▶ **TASK STATEMENT**:
Would you repeat exactly the part of the listing below that runs from the line containing "zero (R106, R109). -/" down to the line containing "fields_of_valueOf_div (valueOf_decFn q)", inclusive, and nothing else?
DATA TO PROCESS: Begin
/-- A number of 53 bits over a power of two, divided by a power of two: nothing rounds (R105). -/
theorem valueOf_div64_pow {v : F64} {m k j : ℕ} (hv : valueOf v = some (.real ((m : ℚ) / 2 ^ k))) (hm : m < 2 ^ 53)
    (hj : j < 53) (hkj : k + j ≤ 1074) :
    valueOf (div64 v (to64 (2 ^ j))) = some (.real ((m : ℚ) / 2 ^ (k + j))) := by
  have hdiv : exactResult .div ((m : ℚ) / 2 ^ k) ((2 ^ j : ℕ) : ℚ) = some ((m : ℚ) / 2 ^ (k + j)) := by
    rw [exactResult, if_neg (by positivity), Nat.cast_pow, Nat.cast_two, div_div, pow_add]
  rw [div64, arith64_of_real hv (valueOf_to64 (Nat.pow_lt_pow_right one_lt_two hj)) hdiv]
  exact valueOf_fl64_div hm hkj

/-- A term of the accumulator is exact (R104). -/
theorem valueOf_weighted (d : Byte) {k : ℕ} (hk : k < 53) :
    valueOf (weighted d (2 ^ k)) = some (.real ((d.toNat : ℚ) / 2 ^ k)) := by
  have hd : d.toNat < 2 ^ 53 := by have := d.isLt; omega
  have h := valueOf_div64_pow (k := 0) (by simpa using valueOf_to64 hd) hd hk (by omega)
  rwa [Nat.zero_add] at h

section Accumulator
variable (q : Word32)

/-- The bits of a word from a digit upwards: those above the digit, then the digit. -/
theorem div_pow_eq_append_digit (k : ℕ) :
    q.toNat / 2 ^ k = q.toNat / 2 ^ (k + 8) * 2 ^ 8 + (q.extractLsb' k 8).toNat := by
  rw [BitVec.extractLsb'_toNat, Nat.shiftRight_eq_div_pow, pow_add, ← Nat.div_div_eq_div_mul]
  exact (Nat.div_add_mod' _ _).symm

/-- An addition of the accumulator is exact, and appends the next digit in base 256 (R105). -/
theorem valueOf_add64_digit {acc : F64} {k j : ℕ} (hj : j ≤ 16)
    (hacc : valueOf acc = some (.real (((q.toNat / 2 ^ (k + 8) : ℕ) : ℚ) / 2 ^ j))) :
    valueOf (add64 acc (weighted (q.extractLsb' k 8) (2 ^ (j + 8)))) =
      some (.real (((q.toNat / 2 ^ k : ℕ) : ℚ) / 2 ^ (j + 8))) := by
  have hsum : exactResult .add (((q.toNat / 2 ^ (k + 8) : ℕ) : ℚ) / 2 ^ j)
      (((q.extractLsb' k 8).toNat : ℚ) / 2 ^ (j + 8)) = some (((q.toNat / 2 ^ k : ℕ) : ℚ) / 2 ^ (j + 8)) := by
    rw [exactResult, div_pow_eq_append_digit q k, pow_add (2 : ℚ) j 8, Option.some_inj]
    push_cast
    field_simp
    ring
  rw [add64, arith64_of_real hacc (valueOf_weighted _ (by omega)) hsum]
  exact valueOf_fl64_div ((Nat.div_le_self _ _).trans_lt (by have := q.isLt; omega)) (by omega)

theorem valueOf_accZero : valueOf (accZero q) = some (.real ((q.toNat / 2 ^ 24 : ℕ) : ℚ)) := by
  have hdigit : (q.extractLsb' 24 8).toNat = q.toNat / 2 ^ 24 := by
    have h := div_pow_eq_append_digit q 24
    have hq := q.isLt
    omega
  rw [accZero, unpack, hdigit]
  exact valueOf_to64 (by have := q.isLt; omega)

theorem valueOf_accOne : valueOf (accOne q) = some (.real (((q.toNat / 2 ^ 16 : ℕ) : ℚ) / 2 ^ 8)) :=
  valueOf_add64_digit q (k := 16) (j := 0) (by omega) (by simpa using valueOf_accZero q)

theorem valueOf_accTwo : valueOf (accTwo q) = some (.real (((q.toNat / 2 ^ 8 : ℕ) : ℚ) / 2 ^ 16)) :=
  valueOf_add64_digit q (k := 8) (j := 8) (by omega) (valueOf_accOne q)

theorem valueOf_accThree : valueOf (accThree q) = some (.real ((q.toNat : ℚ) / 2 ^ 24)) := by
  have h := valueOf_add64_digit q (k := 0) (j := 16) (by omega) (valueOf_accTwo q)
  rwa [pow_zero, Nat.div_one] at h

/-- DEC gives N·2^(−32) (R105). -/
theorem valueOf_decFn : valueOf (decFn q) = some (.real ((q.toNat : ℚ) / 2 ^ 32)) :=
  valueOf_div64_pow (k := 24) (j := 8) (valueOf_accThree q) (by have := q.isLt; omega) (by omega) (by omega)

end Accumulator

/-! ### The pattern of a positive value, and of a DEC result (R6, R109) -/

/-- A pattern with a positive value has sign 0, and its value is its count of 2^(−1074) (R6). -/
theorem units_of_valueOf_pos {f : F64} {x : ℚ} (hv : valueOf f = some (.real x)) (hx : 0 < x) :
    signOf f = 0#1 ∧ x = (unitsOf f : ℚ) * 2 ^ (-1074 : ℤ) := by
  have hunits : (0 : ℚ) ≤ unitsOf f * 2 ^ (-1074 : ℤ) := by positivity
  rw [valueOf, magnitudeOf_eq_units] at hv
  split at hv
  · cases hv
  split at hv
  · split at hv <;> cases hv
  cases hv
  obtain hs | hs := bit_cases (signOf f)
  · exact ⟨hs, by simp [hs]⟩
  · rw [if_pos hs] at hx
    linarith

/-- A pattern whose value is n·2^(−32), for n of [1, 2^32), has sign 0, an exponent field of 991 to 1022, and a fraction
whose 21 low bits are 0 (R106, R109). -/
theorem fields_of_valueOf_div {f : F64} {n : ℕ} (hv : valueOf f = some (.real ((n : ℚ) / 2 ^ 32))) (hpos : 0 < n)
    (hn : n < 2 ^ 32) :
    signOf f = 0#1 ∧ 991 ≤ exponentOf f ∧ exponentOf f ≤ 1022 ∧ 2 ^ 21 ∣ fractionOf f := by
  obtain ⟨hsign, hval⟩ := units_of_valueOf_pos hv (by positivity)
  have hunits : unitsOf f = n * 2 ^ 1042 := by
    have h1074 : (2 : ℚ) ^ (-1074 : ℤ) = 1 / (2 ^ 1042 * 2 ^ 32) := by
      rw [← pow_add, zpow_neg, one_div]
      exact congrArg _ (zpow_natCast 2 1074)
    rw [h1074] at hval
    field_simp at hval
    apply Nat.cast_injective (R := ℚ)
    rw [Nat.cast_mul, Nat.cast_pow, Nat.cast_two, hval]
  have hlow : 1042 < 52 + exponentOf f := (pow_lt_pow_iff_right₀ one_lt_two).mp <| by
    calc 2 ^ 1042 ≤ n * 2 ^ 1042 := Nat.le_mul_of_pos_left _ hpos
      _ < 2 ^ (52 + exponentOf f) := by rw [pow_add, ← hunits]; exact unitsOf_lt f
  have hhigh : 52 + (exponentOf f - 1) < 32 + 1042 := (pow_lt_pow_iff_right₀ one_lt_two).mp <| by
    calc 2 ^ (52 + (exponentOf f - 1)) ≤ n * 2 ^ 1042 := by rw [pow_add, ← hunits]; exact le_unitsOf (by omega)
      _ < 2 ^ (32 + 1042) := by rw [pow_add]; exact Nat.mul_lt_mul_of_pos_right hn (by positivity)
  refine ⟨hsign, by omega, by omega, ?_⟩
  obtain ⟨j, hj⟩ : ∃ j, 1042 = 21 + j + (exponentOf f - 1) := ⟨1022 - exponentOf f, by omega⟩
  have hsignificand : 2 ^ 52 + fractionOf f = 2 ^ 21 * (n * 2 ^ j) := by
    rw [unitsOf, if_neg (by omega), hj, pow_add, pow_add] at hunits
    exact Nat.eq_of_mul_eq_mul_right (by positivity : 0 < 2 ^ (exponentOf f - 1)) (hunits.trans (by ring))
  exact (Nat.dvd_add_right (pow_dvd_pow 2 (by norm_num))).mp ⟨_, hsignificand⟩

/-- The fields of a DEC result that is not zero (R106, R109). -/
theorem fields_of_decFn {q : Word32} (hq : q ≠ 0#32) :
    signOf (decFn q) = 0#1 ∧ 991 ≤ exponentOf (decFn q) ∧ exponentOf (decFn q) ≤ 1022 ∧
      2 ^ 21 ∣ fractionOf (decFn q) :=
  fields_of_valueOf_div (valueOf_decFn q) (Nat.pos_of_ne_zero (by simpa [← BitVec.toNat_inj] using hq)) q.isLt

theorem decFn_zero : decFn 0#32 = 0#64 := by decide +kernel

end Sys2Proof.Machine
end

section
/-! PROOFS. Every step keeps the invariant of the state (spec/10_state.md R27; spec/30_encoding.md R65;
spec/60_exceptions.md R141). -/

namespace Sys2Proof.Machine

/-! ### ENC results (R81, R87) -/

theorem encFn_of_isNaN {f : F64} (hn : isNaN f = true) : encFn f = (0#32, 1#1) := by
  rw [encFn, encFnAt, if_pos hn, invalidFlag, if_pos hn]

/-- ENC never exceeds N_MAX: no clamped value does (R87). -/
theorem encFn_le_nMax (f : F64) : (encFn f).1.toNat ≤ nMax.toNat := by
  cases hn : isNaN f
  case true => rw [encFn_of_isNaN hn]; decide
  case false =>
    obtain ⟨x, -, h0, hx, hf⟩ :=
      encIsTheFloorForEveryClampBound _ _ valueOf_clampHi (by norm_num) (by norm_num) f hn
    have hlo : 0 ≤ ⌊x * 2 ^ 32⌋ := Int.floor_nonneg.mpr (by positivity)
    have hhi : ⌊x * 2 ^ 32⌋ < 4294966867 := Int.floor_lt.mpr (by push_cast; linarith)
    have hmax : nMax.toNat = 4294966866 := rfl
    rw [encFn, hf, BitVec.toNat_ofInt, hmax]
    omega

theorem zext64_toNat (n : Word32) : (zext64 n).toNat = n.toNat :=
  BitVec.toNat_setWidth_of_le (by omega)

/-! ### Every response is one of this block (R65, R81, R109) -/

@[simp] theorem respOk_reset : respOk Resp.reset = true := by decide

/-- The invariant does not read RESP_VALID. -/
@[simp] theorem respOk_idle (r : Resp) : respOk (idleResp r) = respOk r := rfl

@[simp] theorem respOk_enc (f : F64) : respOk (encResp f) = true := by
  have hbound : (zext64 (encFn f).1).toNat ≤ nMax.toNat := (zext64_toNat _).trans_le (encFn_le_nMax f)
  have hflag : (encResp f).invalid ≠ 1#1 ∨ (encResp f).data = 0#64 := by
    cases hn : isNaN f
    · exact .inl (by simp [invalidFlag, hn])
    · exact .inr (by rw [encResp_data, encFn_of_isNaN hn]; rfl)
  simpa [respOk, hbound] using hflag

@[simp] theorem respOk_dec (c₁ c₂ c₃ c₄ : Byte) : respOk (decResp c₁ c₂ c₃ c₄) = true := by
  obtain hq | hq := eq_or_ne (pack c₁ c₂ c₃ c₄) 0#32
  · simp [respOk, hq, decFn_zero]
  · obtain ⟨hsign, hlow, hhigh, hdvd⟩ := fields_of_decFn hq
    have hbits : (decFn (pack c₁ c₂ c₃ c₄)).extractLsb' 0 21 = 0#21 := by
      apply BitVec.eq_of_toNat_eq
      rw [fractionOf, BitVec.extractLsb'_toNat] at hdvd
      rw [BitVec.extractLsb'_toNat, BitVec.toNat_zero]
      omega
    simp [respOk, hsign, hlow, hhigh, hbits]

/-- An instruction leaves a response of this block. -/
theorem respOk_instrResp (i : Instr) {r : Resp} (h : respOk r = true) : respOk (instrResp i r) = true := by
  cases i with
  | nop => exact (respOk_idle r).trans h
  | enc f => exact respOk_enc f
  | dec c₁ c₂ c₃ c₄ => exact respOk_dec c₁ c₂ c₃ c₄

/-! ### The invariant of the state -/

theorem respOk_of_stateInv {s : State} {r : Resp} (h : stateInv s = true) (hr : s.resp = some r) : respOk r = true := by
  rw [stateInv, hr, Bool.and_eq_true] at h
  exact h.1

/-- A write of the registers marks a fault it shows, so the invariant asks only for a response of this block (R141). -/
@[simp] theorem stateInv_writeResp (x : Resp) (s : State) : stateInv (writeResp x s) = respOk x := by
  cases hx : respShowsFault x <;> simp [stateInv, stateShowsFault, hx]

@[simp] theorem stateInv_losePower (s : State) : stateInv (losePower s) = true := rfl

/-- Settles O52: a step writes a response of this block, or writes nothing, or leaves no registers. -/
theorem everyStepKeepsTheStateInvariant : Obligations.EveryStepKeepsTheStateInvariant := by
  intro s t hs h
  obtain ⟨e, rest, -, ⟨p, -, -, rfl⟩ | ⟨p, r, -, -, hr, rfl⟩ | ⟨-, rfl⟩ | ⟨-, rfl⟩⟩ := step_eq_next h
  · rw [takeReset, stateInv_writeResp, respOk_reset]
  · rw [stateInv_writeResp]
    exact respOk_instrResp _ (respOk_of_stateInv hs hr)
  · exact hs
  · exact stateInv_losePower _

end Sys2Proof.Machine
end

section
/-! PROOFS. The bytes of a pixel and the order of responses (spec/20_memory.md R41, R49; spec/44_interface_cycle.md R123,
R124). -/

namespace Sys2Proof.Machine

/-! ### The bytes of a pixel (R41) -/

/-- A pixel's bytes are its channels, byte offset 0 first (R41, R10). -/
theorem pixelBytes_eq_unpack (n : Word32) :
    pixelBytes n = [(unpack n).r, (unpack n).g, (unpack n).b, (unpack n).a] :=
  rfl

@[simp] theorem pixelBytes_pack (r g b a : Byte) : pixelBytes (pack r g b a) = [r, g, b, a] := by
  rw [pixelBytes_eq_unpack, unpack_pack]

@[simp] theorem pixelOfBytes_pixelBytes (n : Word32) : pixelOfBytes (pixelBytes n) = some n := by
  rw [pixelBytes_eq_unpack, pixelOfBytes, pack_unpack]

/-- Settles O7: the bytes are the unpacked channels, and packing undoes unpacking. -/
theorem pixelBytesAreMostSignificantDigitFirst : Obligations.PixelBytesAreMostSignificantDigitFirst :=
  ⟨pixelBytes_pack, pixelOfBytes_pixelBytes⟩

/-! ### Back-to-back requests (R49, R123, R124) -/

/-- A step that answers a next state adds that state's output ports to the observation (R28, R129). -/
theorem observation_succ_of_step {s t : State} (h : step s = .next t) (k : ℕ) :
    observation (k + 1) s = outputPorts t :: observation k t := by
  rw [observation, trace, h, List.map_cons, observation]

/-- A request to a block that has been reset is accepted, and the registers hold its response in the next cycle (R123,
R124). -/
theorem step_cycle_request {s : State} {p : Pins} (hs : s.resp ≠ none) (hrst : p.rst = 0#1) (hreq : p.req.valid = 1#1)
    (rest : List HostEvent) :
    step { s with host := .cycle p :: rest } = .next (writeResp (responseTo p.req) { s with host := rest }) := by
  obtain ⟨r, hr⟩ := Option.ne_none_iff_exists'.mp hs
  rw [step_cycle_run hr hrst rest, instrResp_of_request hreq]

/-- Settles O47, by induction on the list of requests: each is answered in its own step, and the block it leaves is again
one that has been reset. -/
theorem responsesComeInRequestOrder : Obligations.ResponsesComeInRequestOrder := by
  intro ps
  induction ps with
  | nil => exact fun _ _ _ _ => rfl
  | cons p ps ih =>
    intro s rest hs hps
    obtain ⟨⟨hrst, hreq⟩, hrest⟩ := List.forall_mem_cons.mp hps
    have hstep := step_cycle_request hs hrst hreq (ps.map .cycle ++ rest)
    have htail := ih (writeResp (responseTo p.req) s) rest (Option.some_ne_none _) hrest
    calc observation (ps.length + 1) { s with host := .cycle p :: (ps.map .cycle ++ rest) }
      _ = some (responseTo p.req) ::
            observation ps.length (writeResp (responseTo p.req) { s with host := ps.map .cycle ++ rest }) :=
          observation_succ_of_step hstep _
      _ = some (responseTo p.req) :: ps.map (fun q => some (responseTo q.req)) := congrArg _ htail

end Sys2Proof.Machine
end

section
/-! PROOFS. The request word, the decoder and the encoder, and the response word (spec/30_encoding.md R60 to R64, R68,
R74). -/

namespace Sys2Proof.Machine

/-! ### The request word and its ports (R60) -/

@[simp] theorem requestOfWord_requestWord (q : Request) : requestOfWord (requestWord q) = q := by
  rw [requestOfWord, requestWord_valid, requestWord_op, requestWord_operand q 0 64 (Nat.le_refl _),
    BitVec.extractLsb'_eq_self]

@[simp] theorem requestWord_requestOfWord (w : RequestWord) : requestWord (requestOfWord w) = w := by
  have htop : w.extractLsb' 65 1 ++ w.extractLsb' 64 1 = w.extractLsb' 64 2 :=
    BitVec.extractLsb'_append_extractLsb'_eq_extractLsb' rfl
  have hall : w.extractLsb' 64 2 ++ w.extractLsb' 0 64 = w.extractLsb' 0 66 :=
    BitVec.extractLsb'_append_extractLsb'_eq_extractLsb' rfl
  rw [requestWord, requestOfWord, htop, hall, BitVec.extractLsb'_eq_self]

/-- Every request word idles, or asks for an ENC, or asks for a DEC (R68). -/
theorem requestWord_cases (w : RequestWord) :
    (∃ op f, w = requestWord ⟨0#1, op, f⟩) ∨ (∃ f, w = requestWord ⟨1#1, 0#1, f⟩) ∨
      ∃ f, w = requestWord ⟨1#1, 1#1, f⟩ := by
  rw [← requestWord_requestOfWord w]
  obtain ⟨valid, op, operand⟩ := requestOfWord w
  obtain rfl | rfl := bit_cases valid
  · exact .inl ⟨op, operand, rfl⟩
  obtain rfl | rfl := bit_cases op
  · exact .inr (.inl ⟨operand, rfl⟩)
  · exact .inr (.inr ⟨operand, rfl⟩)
DATA TO PROCESS: End
DATA TO PROCESS: Begin
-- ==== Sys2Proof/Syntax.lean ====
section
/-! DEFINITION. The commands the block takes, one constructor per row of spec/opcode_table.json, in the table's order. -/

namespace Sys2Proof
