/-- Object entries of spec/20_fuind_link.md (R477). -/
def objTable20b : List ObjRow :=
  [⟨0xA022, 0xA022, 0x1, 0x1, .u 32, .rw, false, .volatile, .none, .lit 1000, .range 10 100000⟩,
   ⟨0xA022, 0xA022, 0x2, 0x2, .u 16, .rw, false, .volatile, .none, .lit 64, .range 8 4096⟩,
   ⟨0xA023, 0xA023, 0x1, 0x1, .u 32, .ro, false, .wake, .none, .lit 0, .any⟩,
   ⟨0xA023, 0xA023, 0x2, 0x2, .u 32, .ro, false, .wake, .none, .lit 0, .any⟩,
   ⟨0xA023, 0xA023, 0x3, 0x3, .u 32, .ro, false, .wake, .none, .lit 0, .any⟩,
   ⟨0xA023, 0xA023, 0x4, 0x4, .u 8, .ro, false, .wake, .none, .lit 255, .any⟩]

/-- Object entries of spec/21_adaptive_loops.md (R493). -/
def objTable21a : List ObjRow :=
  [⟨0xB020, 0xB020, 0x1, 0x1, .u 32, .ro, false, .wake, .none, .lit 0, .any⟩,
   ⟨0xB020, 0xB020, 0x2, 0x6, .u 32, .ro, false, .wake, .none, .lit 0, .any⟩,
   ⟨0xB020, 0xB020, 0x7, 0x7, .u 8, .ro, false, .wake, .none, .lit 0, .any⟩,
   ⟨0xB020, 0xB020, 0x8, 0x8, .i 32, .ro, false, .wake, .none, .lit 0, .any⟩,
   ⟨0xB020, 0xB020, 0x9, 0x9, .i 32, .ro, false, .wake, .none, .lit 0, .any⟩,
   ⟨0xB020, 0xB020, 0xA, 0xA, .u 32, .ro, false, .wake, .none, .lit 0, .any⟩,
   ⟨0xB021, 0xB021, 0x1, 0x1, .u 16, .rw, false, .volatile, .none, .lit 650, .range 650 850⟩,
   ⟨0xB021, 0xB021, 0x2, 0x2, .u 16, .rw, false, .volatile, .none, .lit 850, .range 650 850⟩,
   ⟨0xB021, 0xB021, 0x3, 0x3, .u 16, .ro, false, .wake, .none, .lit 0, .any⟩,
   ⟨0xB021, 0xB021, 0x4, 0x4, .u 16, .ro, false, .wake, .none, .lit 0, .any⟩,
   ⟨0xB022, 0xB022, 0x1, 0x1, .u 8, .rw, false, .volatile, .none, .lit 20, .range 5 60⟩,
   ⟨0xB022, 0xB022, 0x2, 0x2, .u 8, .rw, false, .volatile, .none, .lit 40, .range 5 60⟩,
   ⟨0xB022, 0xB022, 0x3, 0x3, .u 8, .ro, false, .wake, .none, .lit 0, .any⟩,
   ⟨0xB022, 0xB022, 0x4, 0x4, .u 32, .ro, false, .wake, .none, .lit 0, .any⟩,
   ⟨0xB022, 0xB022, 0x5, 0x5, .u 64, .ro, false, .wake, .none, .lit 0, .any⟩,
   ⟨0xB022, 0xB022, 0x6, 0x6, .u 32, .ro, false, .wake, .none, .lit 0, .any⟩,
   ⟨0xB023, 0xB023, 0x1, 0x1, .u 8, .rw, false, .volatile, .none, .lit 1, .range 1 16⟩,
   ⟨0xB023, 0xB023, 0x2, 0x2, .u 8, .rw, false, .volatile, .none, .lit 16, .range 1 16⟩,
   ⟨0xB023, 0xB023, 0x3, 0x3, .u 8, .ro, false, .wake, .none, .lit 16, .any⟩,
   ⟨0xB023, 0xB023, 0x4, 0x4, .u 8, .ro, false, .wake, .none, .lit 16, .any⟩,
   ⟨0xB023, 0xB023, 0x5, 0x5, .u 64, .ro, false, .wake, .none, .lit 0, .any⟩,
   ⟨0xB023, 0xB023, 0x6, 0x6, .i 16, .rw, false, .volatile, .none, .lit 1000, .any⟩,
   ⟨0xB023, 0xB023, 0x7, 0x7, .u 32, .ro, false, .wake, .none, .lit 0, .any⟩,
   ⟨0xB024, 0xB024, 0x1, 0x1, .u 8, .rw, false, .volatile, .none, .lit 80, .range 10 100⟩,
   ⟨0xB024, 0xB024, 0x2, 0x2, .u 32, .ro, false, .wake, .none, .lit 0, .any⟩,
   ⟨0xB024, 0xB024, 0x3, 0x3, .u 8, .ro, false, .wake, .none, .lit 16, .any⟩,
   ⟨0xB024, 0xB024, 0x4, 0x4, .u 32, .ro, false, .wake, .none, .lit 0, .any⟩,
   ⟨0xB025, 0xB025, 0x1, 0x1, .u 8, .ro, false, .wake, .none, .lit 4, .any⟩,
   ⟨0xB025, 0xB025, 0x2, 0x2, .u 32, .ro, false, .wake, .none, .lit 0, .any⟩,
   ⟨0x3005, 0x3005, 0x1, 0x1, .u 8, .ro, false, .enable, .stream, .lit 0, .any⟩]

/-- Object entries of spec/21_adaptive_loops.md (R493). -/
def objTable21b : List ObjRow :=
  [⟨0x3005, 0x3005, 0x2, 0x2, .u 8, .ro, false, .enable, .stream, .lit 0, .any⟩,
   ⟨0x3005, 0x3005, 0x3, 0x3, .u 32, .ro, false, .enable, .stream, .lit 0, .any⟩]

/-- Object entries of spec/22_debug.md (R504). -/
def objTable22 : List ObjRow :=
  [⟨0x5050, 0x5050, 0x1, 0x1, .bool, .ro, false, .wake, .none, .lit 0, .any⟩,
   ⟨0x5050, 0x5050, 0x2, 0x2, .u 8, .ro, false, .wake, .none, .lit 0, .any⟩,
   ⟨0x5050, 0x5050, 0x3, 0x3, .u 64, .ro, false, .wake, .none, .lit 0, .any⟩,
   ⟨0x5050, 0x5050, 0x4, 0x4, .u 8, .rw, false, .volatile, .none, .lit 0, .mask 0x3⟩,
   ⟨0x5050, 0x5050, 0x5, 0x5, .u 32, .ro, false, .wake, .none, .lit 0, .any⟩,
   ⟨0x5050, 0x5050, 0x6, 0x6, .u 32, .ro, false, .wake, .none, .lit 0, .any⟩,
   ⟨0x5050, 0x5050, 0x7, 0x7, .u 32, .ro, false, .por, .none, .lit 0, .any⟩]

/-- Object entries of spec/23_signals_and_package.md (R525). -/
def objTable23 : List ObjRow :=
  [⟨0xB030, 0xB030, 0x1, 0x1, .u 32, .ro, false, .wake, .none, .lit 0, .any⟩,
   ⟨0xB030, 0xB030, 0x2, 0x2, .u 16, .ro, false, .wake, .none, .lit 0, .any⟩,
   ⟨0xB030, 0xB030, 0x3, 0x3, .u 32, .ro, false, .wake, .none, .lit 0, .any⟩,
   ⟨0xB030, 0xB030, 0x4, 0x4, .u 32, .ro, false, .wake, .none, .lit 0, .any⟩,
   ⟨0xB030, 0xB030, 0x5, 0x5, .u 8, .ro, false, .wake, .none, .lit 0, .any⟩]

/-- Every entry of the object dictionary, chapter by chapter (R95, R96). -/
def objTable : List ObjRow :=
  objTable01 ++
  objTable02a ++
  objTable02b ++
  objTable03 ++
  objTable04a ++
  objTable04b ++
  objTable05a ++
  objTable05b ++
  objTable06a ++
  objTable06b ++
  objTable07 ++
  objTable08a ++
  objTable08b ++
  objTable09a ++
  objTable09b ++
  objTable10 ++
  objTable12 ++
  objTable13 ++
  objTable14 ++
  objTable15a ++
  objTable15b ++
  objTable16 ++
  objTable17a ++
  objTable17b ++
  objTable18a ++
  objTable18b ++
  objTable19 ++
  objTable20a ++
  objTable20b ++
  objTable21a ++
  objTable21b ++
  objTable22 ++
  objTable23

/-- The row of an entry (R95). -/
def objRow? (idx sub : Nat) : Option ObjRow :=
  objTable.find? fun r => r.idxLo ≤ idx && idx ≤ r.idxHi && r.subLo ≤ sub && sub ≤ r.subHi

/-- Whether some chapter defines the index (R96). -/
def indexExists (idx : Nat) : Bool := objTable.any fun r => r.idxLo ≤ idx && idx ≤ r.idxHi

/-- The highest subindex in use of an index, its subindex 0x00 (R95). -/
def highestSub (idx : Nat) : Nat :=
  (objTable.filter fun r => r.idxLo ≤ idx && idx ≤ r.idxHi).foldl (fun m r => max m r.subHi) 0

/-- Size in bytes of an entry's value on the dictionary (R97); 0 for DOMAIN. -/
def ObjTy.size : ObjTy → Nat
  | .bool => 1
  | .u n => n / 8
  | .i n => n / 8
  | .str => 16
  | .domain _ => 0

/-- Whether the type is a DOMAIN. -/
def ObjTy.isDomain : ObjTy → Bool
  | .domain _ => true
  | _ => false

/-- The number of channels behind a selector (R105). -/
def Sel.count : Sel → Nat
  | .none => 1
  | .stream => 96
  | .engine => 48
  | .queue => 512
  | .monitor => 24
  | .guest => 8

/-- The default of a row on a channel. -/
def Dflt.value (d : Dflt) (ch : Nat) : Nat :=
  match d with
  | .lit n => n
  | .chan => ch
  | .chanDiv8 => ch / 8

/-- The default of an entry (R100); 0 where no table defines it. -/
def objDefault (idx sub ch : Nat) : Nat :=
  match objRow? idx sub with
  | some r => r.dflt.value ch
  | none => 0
DATA TO PROCESS: End
▶ **OUTPUT FOR THIS EXERCISE**:
/-- The fields of a DEC result that is not zero (R106, R109). -/
theorem fields_of_decFn {q : Word32} (hq : q ≠ 0#32) :
    signOf (decFn q) = 0#1 ∧ 991 ≤ exponentOf (decFn q) ∧ exponentOf (decFn q) ≤ 1022 ∧
      2 ^ 21 ∣ fractionOf (decFn q) :=
  fields_of_valueOf_div (valueOf_decFn q) (Nat.pos_of_ne_zero (by simpa [← BitVec.toNat_inj] using hq)) q.isLt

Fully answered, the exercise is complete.